theorem step_changes_numDispensers {s t : State} (h : step s = .next t) (hr : s.rst = false)
    (hne : t.numDispensers ≠ s.numDispensers) : EndsAssign s t := by
  rcases step_runs_of_ne h hr fun he => hne (by rw [he]) with ⟨w, ws, i, -, -, he⟩ | ⟨-, i, he⟩
  · exact exec_changes_numDispensers (s := { s with cmds := ws }) he hne
  · exact exec_changes_numDispensers he hne

theorem step_changes_numValid {s t : State} (h : step s = .next t) (hr : s.rst = false) (hne : t.numValid ≠ s.numValid) :
    EndsAssign s t ∨ (s.hstate = .idle ∧ t.numValid = false ∧
      ∃ w ws a d, s.cmds = w :: ws ∧ decodeCommand w = .instr (.busReset a d)) := by
  rcases step_runs_of_ne h hr fun he => hne (by rw [he]) with ⟨w, ws, i, hc, hw, he⟩ | ⟨hbusy, i, he⟩
  · rcases exec_changes_numValid (s := { s with cmds := ws }) he hne with hends | ⟨hh, ht, a, d, rfl⟩
    · exact .inl hends
    · exact .inr ⟨hh, ht, w, ws, a, d, hc, hw⟩
  · rcases exec_changes_numValid he hne with hends | ⟨hh, -⟩
    · exact .inl hends
    · simp [hbusy] at hh

theorem step_changes_debugLevel {s t : State} (h : step s = .next t) (hr : s.rst = false)
    (hne : t.debugLevel ≠ s.debugLevel) :
    s.hstate = .idle ∧ ∃ w ws d, s.cmds = w :: ws ∧ decodeCommand w = .instr (.setDebug t.debugLevel d) := by
  rcases step_runs_of_ne h hr fun he => hne (by rw [he]) with ⟨w, ws, i, hc, hw, he⟩ | ⟨hbusy, i, he⟩
  · obtain ⟨hh, d, rfl⟩ := exec_changes_debugLevel (s := { s with cmds := ws }) he hne
    exact ⟨hh, w, ws, d, hc, hw⟩
  · obtain ⟨hh, -⟩ := exec_changes_debugLevel he hne
    simp [hbusy] at hh

/-- Settles O57: what an instruction may write, what a changed field says of the step, and what engine reset leaves. -/
theorem sessionWriters : Obligations.SessionWriters := by
  refine ⟨fun s t i h => ⟨exec_numDispensers h, exec_numValid h, exec_debugLevel h⟩,
    fun s t h hr => ⟨step_changes_numDispensers h hr, step_changes_numValid h hr, step_changes_debugLevel h hr⟩,
    fun s t h hr => ?_⟩
  rw [step_reset hr] at h
  cases h
  exact ⟨rfl, rfl, rfl⟩

end Sys2Proof.Machine

namespace Sys2Proof.Machine

/-! ## The engine without its trace (R30) -/

/-- What `m` answers depends on DEBUG_LEVEL and the trace in nothing but them. -/
def Observational (m : State → Result) : Prop := ∀ s, untracedResult (m s) = untracedResult (m s.untraced)

/-- What `f` writes depends on DEBUG_LEVEL and the trace in nothing but them. -/
def ObservationalUpdate (f : State → State) : Prop := ∀ s, (f s).untraced = (f s.untraced).untraced

theorem Observational.congr {m : State → Result} (hm : Observational m) {s s' : State}
    (h : s.untraced = s'.untraced) : untracedResult (m s) = untracedResult (m s') := by
  rw [hm s, hm s', h]

theorem ObservationalUpdate.congr {f : State → State} (hf : ObservationalUpdate f) {s s' : State}
    (h : s.untraced = s'.untraced) : (f s).untraced = (f s').untraced := by
  rw [hf s, hf s', h]

theorem untracedResult_next {s s' : State} (h : s.untraced = s'.untraced) :
    untracedResult (.next s) = untracedResult (.next s') :=
  congrArg Host.Outcome.next h

/-! ### EXCHANGE -/

theorem execExchange_noByte {s : State} (hx : s.xph ≠ .idle) (htx : byteToSend s = none) :
    execExchange s = .fault .noSuchOffset := by
  simp [execExchange, hx, transferStep, htx]

theorem execExchange_silence {s : State} {tx : Byte} (hx : s.xph ≠ .idle) (htx : byteToSend s = some tx)
    (hrx : linkReturns tx s = none) : execExchange s = .fault .linkStalled := by
  simp [execExchange, hx, transferStep, htx, xfer_of_silence hrx]

theorem execExchange_noRoom {s : State} {tx rx : Byte} (hx : s.xph ≠ .idle) (htx : byteToSend s = some tx)
    (hrx : linkReturns tx s = some rx) (ha : acceptsByte (isFirstTransfer s) s.sync rx = true)
    (hr : s.reply.set? s.rxn.toNat rx = none) : execExchange s = .fault .noSuchOffset := by
  simp [execExchange, hx, transferStep, htx, xfer_of_answer hrx, afterTransfer, receiveByte, isFirstTransfer_recordXfer,
    ha, storeReply, hr]

theorem startExchange_observational : ObservationalUpdate startExchange := by
  intro s
  rw [startExchange_only, startExchange_only s.untraced]
  rfl

theorem transferred_observational (tx rx : Byte) : ObservationalUpdate (transferred tx rx) := by
  intro s
  by_cases hx : s.xph = .req
  · rw [transferred_of_req hx, transferred_of_req (s := s.untraced) hx]
    rfl
  · rw [transferred_of_fill hx, transferred_of_fill (s := s.untraced) hx]
    rfl

theorem settleExchange_observational : ObservationalUpdate settleExchange := by
  intro s
  simp only [settleExchange, apply_ite State.untraced]
  rfl

/-- The state before the tests at the end of X_step, when the answer is accepted (R155). -/
theorem untraced_accepted {u v : State} (h : u.untraced = v.untraced) (r : Frame) (n : BitVec 3) :
    ({ u with reply := r, rxn := n, sync := .accepting } : State).untraced =
      ({ v with reply := r, rxn := n, sync := .accepting } : State).untraced :=
  congrArg (fun w : State => { w with reply := r, rxn := n, sync := .accepting }) h

theorem execExchange_observational : Observational execExchange := by
  intro s
  by_cases hx : s.xph = .idle
  · rw [execExchange_idle hx, execExchange_idle (s := s.untraced) hx]
    exact untracedResult_next (startExchange_observational s)
  cases htx : byteToSend s with
  | none => rw [execExchange_noByte hx htx, execExchange_noByte (s := s.untraced) hx htx]
  | some tx =>
    cases hrx : linkReturns tx s with
    | none => rw [execExchange_silence hx htx hrx, execExchange_silence (s := s.untraced) hx htx hrx]
    | some rx =>
      have hsame := transferred_observational tx rx s
      cases ha : acceptsByte (isFirstTransfer s) s.sync rx with
      | false =>
        rw [execExchange_discard hx htx hrx ha, execExchange_discard (s := s.untraced) hx htx hrx ha]
        exact untracedResult_next (settleExchange_observational.congr hsame)
      | true =>
        cases hr : s.reply.set? s.rxn.toNat rx with
        | none => rw [execExchange_noRoom hx htx hrx ha hr, execExchange_noRoom (s := s.untraced) hx htx hrx ha hr]
        | some r =>
          rw [execExchange_accept hx htx hrx ha hr, execExchange_accept (s := s.untraced) hx htx hrx ha hr]
          exact untracedResult_next (settleExchange_observational.congr (untraced_accepted hsame r _))

/-! ### The sequencer -/

/-- The engine goes on from an answer; a stop stays a stop. -/
def andThen (r : Result) (k : State → Result) : Result :=
  match r with
  | .next t => k t
  | .fault f => .fault f
  | .refused f => .refused f

/-- Answers that agree without the trace go on to answers that do. -/
theorem Observational.andThen {k : State → Result} (hk : Observational k) {r r' : Result}
    (h : untracedResult r = untracedResult r') : untracedResult (andThen r k) = untracedResult (andThen r' k) := by
  cases r <;> cases r' <;> simp only [untracedResult, reduceCtorEq, Host.Outcome.next.injEq] at h
  · exact hk.congr h
  · exact h
  · exact h

/-- What the sequencer does after a transfer: nothing before the exchange has ended (R166). -/
def resumeWhenEnded (resume : State → Result) (t : State) : Result :=
  if t.xph = .idle then resume t else .next t

theorem drivePair_eq (build resume : State → Result) (s : State) :
    drivePair build resume s =
      if s.xph = .idle then andThen (build s) execExchange else andThen (execExchange s) (resumeWhenEnded resume) := by
  unfold drivePair
  rfl

theorem Observational.resumeWhenEnded {resume : State → Result} (hr : Observational resume) :
    Observational (resumeWhenEnded resume) := by
  intro s
  by_cases hx : s.xph = .idle
  · rw [Machine.resumeWhenEnded, Machine.resumeWhenEnded, if_pos hx, if_pos (show s.untraced.xph = .idle from hx)]
    exact hr s
  · rw [Machine.resumeWhenEnded, Machine.resumeWhenEnded, if_neg hx, if_neg (show s.untraced.xph ≠ .idle from hx)]
    rfl

theorem Observational.drivePair {build resume : State → Result} (hb : Observational build) (hr : Observational resume) :
    Observational (drivePair build resume) := by
  intro s
  rw [drivePair_eq, drivePair_eq]
  by_cases hx : s.xph = .idle
  · rw [if_pos hx, if_pos (show s.untraced.xph = .idle from hx)]
    exact execExchange_observational.andThen (hb s)
  · rw [if_neg hx, if_neg (show s.untraced.xph ≠ .idle from hx)]
    exact hr.resumeWhenEnded.andThen (execExchange_observational s)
● ● ● ● ●
> **What the task requires**
The expected output is exactly the lines of the listing above between the line holding "rfl⟩ := exec_changes_debugLevel" and the line holding "answers depends on", inclusive.

> **Task solution**
  · obtain ⟨hh, d, rfl⟩ := exec_changes_debugLevel (s := { s with cmds := ws }) he hne
    exact ⟨hh, w, ws, d, hc, hw⟩
  · obtain ⟨hh, -⟩ := exec_changes_debugLevel he hne
    simp [hbusy] at hh

/-- Settles O57: what an instruction may write, what a changed field says of the step, and what engine reset leaves. -/
theorem sessionWriters : Obligations.SessionWriters := by
  refine ⟨fun s t i h => ⟨exec_numDispensers h, exec_numValid h, exec_debugLevel h⟩,
    fun s t h hr => ⟨step_changes_numDispensers h hr, step_changes_numValid h hr, step_changes_debugLevel h hr⟩,
    fun s t h hr => ?_⟩
  rw [step_reset hr] at h
  cases h
  exact ⟨rfl, rfl, rfl⟩

end Sys2Proof.Machine

namespace Sys2Proof.Machine

/-! ## The engine without its trace (R30) -/

/-- What `m` answers depends on DEBUG_LEVEL and the trace in nothing but them. -/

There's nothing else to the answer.